Is it overated as some have stated? What has been your experience both with local and "fabled" waters around the West? Please chime in. 

I will use some of the responses in an on-line article. If you prefer not to have your comments used, please state so, otherwise I will assume your response to the questions is fair game.

Thanks!


----------



## kochanut (Jan 10, 2010)

as far as fabled waters go.... i have had the opertunity to fish many many "fabled" waters in CO, MT, WY, and ID..... in ID i do think it is worth all of the hype, especially if you catch it just right. and thats about the extent of my speil.


----------



## Packfish (Oct 30, 2007)

My comments previously were directed soley on the Blacksmith- other larger rivers in neighboring states to the north live up to the hype if you happen to be there at the correct time.
The Blacksmith has less actual river that is legally fishable now than it did in b4 2008. Everyone will be driven to the remaining streches. The email from the local fly shop stating the Hatch is on and we have the best fly only sold in the shop- doesn't help the situation out either. Like I said previously I don't fish that hatch anymore and fish else where. The Blacksmith actually has better hatches in the year than the Stone hatch that are better fishing. If someone enjoys that great and I really do hope it's all you had hoped it would be- it's just not for me anymore.


----------



## blackdog (Sep 11, 2007)

Overrated in fish catching, yes. Overrated in fun factor, absolutely not. To me there's nothing funner in fly fishing then catching large trout on large dries. I catch more fish on SF nymphs in the days leading up to the hatch then on dries during the hatch. I also find the dry fly fishing to be better a few days after the hatch has moved through. The trout have gorged themselves on the SF nymph migration that by the time they start flying around, the trout are full. I chase the SF hatch all over the place, last weekend on a certain river we absolutely killed them on nymphs. The adults should be coming off by now, the only reason I'm not there fishing is because the weather forecast for the area was bad, but I suspect as many fish as we caught on nymphs last week, the fish have gorged themselves that we wouldn't of caught the numbers on dries this week. Which brings in the fun factor part, I would rather catch less fish on dries than more on nymphs.


----------



## Packfish (Oct 30, 2007)

Very true of the nymph fishing- fished this weekend- a few risers to dries- a few caught on nymphs- then headed up and watched cutts spawn and caught browns.


----------



## scott_rn (Sep 11, 2007)

I've never planned an outing just to fish a stonefly hatch. I've tied em' & I've caught fish on em' but I've never gone too far out of my way to do it.

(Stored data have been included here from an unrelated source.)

-- ==== Sys2Proof/Tests/Slice0.lean ====
section
/-! SUPPORT. Tests of the model against the vectors of 95_test_vectors.md (V-..) and the encodings of R72, and, for every
obligation with hypotheses, a concrete state and operands that meet them. -/

namespace Sys2Proof.Tests

open Sys2Proof.Machine

/-! ### Well-formedness -/

theorem test_illformed_absorb_zero : (Instr.absorb 0).wf = false := by decide
theorem test_illformed_absorb_five : (Instr.absorb 5).wf = false := by decide
theorem test_wellformed_absorb_four : (Instr.absorb 4).wf = true := by decide

/-! ### Decoding: words written out from R71 and R72 (RSVD, NB, OP); V-DEC-1 to V-DEC-9 -/

theorem test_decode_nop : decodeTableWord 32 0b00000000000000000000000000_00_0000 = some .nop := by decide
theorem test_decode_init : decodeTableWord 32 0b00000000000000000000000000_00_0001 = some .init := by decide
theorem test_decode_absorb1 : decodeTableWord 32 0b00000000000000000000000000_00_0010 = some (.absorb 1) := by decide
theorem test_decode_absorb2 : decodeTableWord 32 0b00000000000000000000000000_01_0010 = some (.absorb 2) := by decide
theorem test_decode_absorb3 : decodeTableWord 32 0b00000000000000000000000000_10_0010 = some (.absorb 3) := by decide
theorem test_decode_absorb4 : decodeTableWord 32 0b00000000000000000000000000_11_0010 = some (.absorb 4) := by decide
theorem test_decode_final : decodeTableWord 32 0b00000000000000000000000000_00_0011 = some .final := by decide
theorem test_decode_init_with_nb : decode 0x00000011 = .error .nbNonzero := by rfl
theorem test_decode_nop_with_nb : decode 0x00000010 = .error .nbNonzero := by rfl
theorem test_decode_reserved_op : decode 0x0000000f = .error .reservedOp := by rfl
theorem test_decode_absorb_bit6 : decode 0x00000042 = .error .rsvdNonzero := by rfl
theorem test_decode_final_bit31 : decode 0x80000003 = .error .rsvdNonzero := by rfl
theorem test_encode_absorb3 : encode (.absorb 3) = 0x00000022 := by decide

/-! ### Datapath vectors, under the default profile where one matters -/

/-- V-PRIM-3. -/
theorem test_rotr : rotr 0x12345678 6 = 0xe048d159 := by decide
/-- V-PRIM-4 and V-PRIM-5. -/
theorem test_big_sigmas : bigSigma1 0x510e527f = 0x3587272b ∧ bigSigma0 0x6a09e667 = 0xce20b47e := by decide
/-- V-PRIM-6 and V-PRIM-7. -/
theorem test_choose_majority :
    chooseBits 0x510e527f 0x9b05688c 0x1f83d9ab = 0x1f85c98c ∧
      majority 0x6a09e667 0xbb67ae85 0x3c6ef372 = 0x3a6fe667 := by decide
/-- V-PRIM-12. -/
theorem test_sigma0 : sigma0 0x61626380 = 0x940e90ef := by decide
/-- V-PAD-3. -/
theorem test_pad_abc :
    pad [0x61, 0x62, 0x63] 24 =
      [0x61, 0x62, 0x63, 0x80] ++ List.replicate 52 0 ++ [0, 0, 0, 0, 0, 0, 0, 0x18] := by decide +kernel
/-- V-PAD-56: the 56-byte cutoff. -/
theorem test_pad_56 :
    pad (List.replicate 56 0x61) 448 =
      List.replicate 56 0x61 ++ [0x80] ++ List.replicate 63 0 ++ [0, 0, 0, 0, 0, 0, 0x01, 0xc0] := by decide +kernel
/-- V-SCH-3. -/
theorem test_schedule_abc :
    ((schedule .defaultProfile (pad [0x61, 0x62, 0x63] 24)).drop 16).take 4 =
        [0x61626380, 0x000f0000, 0x7da86405, 0x600003c6] ∧
      (schedule .defaultProfile (pad [0x61, 0x62, 0x63] 24))[63]? = some 0x12b1edeb := by decide +kernel
/-- V-CMP-3r0. -/
theorem test_round0_abc :
    roundStep .defaultProfile 0 iv 0x61626380 =
      ⟨0x5d6aebcd, 0x6a09e667, 0xbb67ae85, 0x3c6ef372, 0xfa2a4622, 0x510e527f, 0x9b05688c, 0x1f83d9ab⟩ := by decide
/-- V-CMP-0. -/
theorem test_compress_zero_schedule :
    compress .defaultProfile iv (List.replicate 64 0) =
      ⟨0xda5698be, 0x17b9b469, 0x62335799, 0x779fbeca, 0x8ce5d491, 0xc0d26243, 0xbafef9ea, 0x1837a9d8⟩ := by decide +kernel
/-- V-ENG-3 with R171 and R172: `hash_string` of the text abc. -/
theorem test_hash_string_abc :
    hashString .defaultProfile ['a', 'b', 'c'] =
      "ba7816bf8f01cfea414140de5dae2223b00361a396177a9cb410ff61f20015ad".toList := by decide +kernel
/-- V-ENG-56: two blocks of padding. -/
theorem test_hash_56 :
    hashBytes .defaultProfile (List.replicate 56 0x61) =
      "b35439a4ac6f0948b6d6f9e3c6af0f5f590ce20f1bde7090ef7970686ec6738a".toList := by decide +kernel
/-- V-ENG-65: one block in Update, one in Final. -/
theorem test_hash_65 :
    hashBytes .defaultProfile (List.replicate 65 0x61) =
      "635361c48bb9eab14198e76ea8ab7f1a41685d6ad62aa9146d301d4f17eb0ae0".toList := by decide +kernel

/-! ### Small states -/

/-- A check of the state that a step gives; a stop fails it. -/
def nextIs (o : Host.Outcome State Fault Refusal) (f : State → Bool) : Bool :=
  match o with
  | .next t => f t
  | .fault _ => false
  | .refused _ => false

/-- Whether the event has no step. -/
def isRefused (o : Host.Outcome State Fault Refusal) : Bool :=
  match o with
  | .refused _ => true
  | .next _ => false
  | .fault _ => false

/-- Locked by an ILLEGAL_CMD (after V-IF-2). -/
def lockedState : State := { State.reset with err := true, errcode := 1 }

/-- FINAL in flight on the empty stream. -/
def busyState : State := { State.reset with infl := some ⟨.final, 0⟩ }

/-- The start of V-IF-9: one ABSORB of 2 bytes overflows LEN, one of 1 byte does not. -/
def fullState : State := { State.reset with len := 0xfffffffffffffff0, buf := List.replicate 62 0x61 }

/-- An ABSORB of one byte in flight. -/
def absorbingState : State := { State.reset with infl := some ⟨.absorb 1, 0x61000000⟩ }

/-! ### One step each, two a command at most -/

/-- R152: a NOP written while busy leaves the error fields alone. -/
theorem test_nop_while_busy : nextIs (step (busyState.withFetchWord 32 0)) (fun t => statusWord t = 0x1) = true := by decide
/-- V-IF-5: INIT is accepted while locked, and STATUS shows BUSY only. -/
theorem test_init_unlocks : nextIs (step (lockedState.withFetchWord 32 1)) (fun t => statusWord t = 0x1) = true := by decide
/-- V-IF-9: LEN_OVERFLOW, STATUS 0x34. -/
theorem test_absorb_overflow : nextIs (step (fullState.withFetchWord 32 0x12)) (fun t => statusWord t = 0x34) = true := by
  decide
/-- V-IF-10: the ABSORB of one byte less is accepted; its completion leaves 63 bytes and LEN = 2^64 - 8. -/
theorem test_absorb_up_to_the_limit :
    nextIs (exec (.absorb 1) { fullState with din := 0x61000000 }) (fun t =>
      (complete t).len = 0xfffffffffffffff8 && (complete t).buf = List.replicate 63 0x61) = true := by decide +kernel
/-- V-IF-3: FINAL is dropped while locked. -/
theorem test_final_while_locked : nextIs (step (lockedState.withFetchWord 32 3)) (fun t => statusWord t = 0x14) = true := by
  decide
/-- P1: FINAL after "abc" writes the digest of V-ENG-3. -/
theorem test_final_abc :
    nextIs (exec .final { State.reset with buf := [0x61, 0x62, 0x63], len := 24 }) (fun t =>
      (complete t).dig =
        ⟨0xba7816bf, 0x8f01cfea, 0x414140de, 0x5dae2223, 0xb00361a3, 0x96177a9c, 0xb410ff61, 0xf20015ad⟩ &&
      statusWord (complete t) = 0x2) = true := by decide +kernel
/-- V-IF-2. -/
theorem test_illegal_word : nextIs (step (State.reset.withFetchWord 32 4)) (fun t => statusWord t = 0x14) = true := by decide
/-- V-IF-6: a command while INIT is in flight. -/
theorem test_command_while_busy :
    nextIs (step ({ State.reset with infl := some ⟨.init, 0⟩ }.withFetchWord 32 3)) (fun t => statusWord t = 0x25) = true := by
  decide
/-- V-IF-13: a read of CMD gives 0. -/
theorem test_read_cmd : nextIs (performAccess ⟨0x00, 32, .read⟩ lockedState) (fun t => t.reads = [0]) = true := by decide
/-- R58: a sub-word access has no step. -/
theorem test_byte_access_refused : isRefused (performAccess ⟨0x08, 8, .read⟩ State.reset) = true := by decide
/-- R76: a line of text. -/
theorem test_read_line :
    readLine "WR CMD, ABSORB 3      # 0x00 <- 0x00000022".toList = some [.wrCmd (.absorb 3)] := by decide +kernel

/-! ### Witnesses: for every obligation with hypotheses, values that meet them all -/

theorem reset_inv : State.reset.Inv :=
  ⟨by decide, by decide, by decide, by decide, by decide, by decide, by intro n d h; cases h⟩

theorem reset_genuine : State.reset.Genuine :=
  ⟨[], ⟨by decide, by decide⟩, by (intro n d h; cases h), fun _ => rfl, fun h => by cases h⟩

theorem witness_DecodeFollowsThePseudocode :
    ((0x12 : Word).extractLsb' 6 26 = 0 ∧ (0x12 : Word).extractLsb' 0 4 = 0x2) ∧
      ((0x42 : Word) ≠ 0 ∧ (0x42 : Word) ≠ 1 ∧
        ¬((0x42 : Word).extractLsb' 6 26 = 0 ∧ (0x42 : Word).extractLsb' 0 4 = 0x2) ∧ (0x42 : Word) ≠ 3) := by decide
theorem witness_EncodeAndDecodeAreInverse : WellFormed (.absorb 4) ∧ decode 0x32 = .ok (.absorb 4) := ⟨by decide, rfl⟩
theorem witness_IllegalWordsRaiseIllegalCmd : decode 0x0f = .error .reservedOp ∧ State.reset.infl = none := ⟨rfl, rfl⟩
theorem witness_acceptance_nop_busy_illegal :
    decode 0 = .ok .nop ∧ decode 3 ≠ .ok .nop ∧ busyState.infl ≠ none ∧ decode 0x42 = .error .rsvdNonzero ∧
      State.reset.infl = none := ⟨rfl, fun h => (by cases (show Except.ok Instr.final = Except.ok Instr.nop from h)), by decide, rfl, rfl⟩
theorem witness_acceptance_locked :
    decode 3 = .ok .final ∧ lockedState.infl = none ∧ lockedState.err = true ∧ decode 1 = .ok .init := ⟨rfl, rfl, rfl, rfl⟩
theorem witness_acceptance_overflow :
    decode 0x12 = .ok (.absorb 2) ∧ fullState.infl = none ∧ fullState.err = false ∧
      2 ^ 64 ≤ fullState.len.toNat + 8 * 2 := ⟨rfl, rfl, rfl, by decide⟩
theorem witness_acceptance_absorb :
    decode 0x02 = .ok (.absorb 1) ∧ fullState.infl = none ∧ fullState.err = false ∧
      fullState.len.toNat + 8 * 1 < 2 ^ 64 := ⟨rfl, rfl, rfl, by decide⟩
theorem witness_acceptance_final : decode 3 = .ok .final ∧ State.reset.infl = none ∧ State.reset.err = false := ⟨rfl, rfl, rfl⟩
theorem witness_LockedEngineTakesOnlyInit :
    lockedState.err = true ∧ decode 3 ≠ .ok .init ∧ decode 1 = .ok .init ∧ lockedState.infl = none :=
  ⟨rfl, fun h => (by cases (show Except.ok Instr.final = Except.ok Instr.init from h)), rfl, rfl⟩
theorem witness_HostCannotDisturbCommandInFlight :
    absorbingState.infl ≠ none ∧ performAccess ⟨0x08, 32, .write 7⟩ absorbingState = .next (setDin 7 absorbingState) :=
  ⟨by decide, by simp [performAccess, regWrite]⟩
theorem witness_error_changes :
    ∃ s t, step s = .next t ∧ t.err ≠ s.err := ⟨State.reset.withFetchWord 32 4, _, rfl, by decide⟩
theorem witness_error_clears :
    ∃ s t, step s = .next t ∧ t.errcode ≠ s.errcode := ⟨lockedState.withFetchWord 32 1, _, rfl, by decide⟩
theorem witness_NopChangesNothing : (0x10 : Word).extractLsb' 0 4 = 0 ∧ (0x10 : Word) ≠ 0 := by decide
theorem witness_InitStartsANewStream : State.reset.infl = none := rfl
/-- A state for ABSORB and FINAL with `k` bytes buffered. -/
def bufferedState (k : Nat) : State :=
  { State.reset with buf := List.replicate k 0x61, len := BitVec.ofNat 64 (8 * k) }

Now when the hoppers hatch, that's the time to hit the water.


----------



## JERRY (Sep 30, 2007)

Salmon/Stonefly fishing is some of, if not the most fun fishing there is. To use such big bugs, and have the fish be so aggressive on the take is amazing. You don't have to have the best presentation, just slap that baby on the water and wait for the explosion. Fish are gorging themselves and will take almost anything you throw at them. Just follow the migration up river and have the time of your life!


----------



## Grandpa D (Sep 7, 2007)

I don't do the stone fly hatch, but if it's anything like the Cicada hatch at the Green, it must be a blast!
How can catching aggressive fish on big dry flies ever be over rated?


----------



## Tony (Dec 28, 2007)

I love to fish any kind of stone because a lot of people take one look at how big of a profile the stonefly actually is, and are sort of put off by its size... the opposite view should be taken. Big fly = Big fish. You can fish winter stones all winter, then ease into goldens, salmonflies, and whatever else you happen across. Yellow sally hatches can be a blast, even if you are fishing somewhat small patterns


----------



## torowy (Jun 19, 2008)

I can't think of anything more fun that having trout crash a giant dry fly!


----------



## flyguy7 (Sep 16, 2007)

I wouldn't describe is as over or underrated; it is what it is. A very short lived hatch with giant bugs with a short window of opportunity. Given the giant size of the bugs, the fish fill up on them quickly. Most stretches of rivers have about a day and a half to two day window when the fish are up crashing the bugs on the surface with reckless abandon. Most people don't spend enough time on a particular piece of water to time the hatch just right. Just because you show up to a particular stretch of river, see salmonflies around, and don't get fish to come up and eat the adults, doesn't mean they weren't on them two or three days ago. Streamflow also plays a big part in it. If the bugs come off and the water is high, a large number of salmonfly nymphs will be in the drift and the fish will key in on those nymphs because it is more efficient for them to eat the available nymphs in the drift than to expend excess calories and energy to chase adults on the surface in faster water. If you have a good understanding of stream hydrology you realize that the water on the surface (especially in smaller rivers) is usually flowing about 50% faster than the water near the stream bottom thanks to friction. When the water is not high and fast, the fish are a lot more likely to come up to the surface because they are easier to reach for one, and for two; the nymphs will not be as available in the drift because with lower water, fewer bugs will be dislodged by the current so they will be crawling across the rocks along the banks looking for a place to come out and hatch. One more thing to keep in mind is that Salmonflies crawl out of the water to hatch. They do not hatch through the water column like most mayflies, midges, and caddis. They end up in the water because they fall from streamside foliage, are clumsy fliers, or are depositing eggs. Therefore most of the adults that end up in the water end up landing near the banks. I can recall a day this year throwing adults to some gorgeous mid rivers seams and eddies to no avail but big fish were coming up and smacking the #4 adults in marginal holding water near the banks.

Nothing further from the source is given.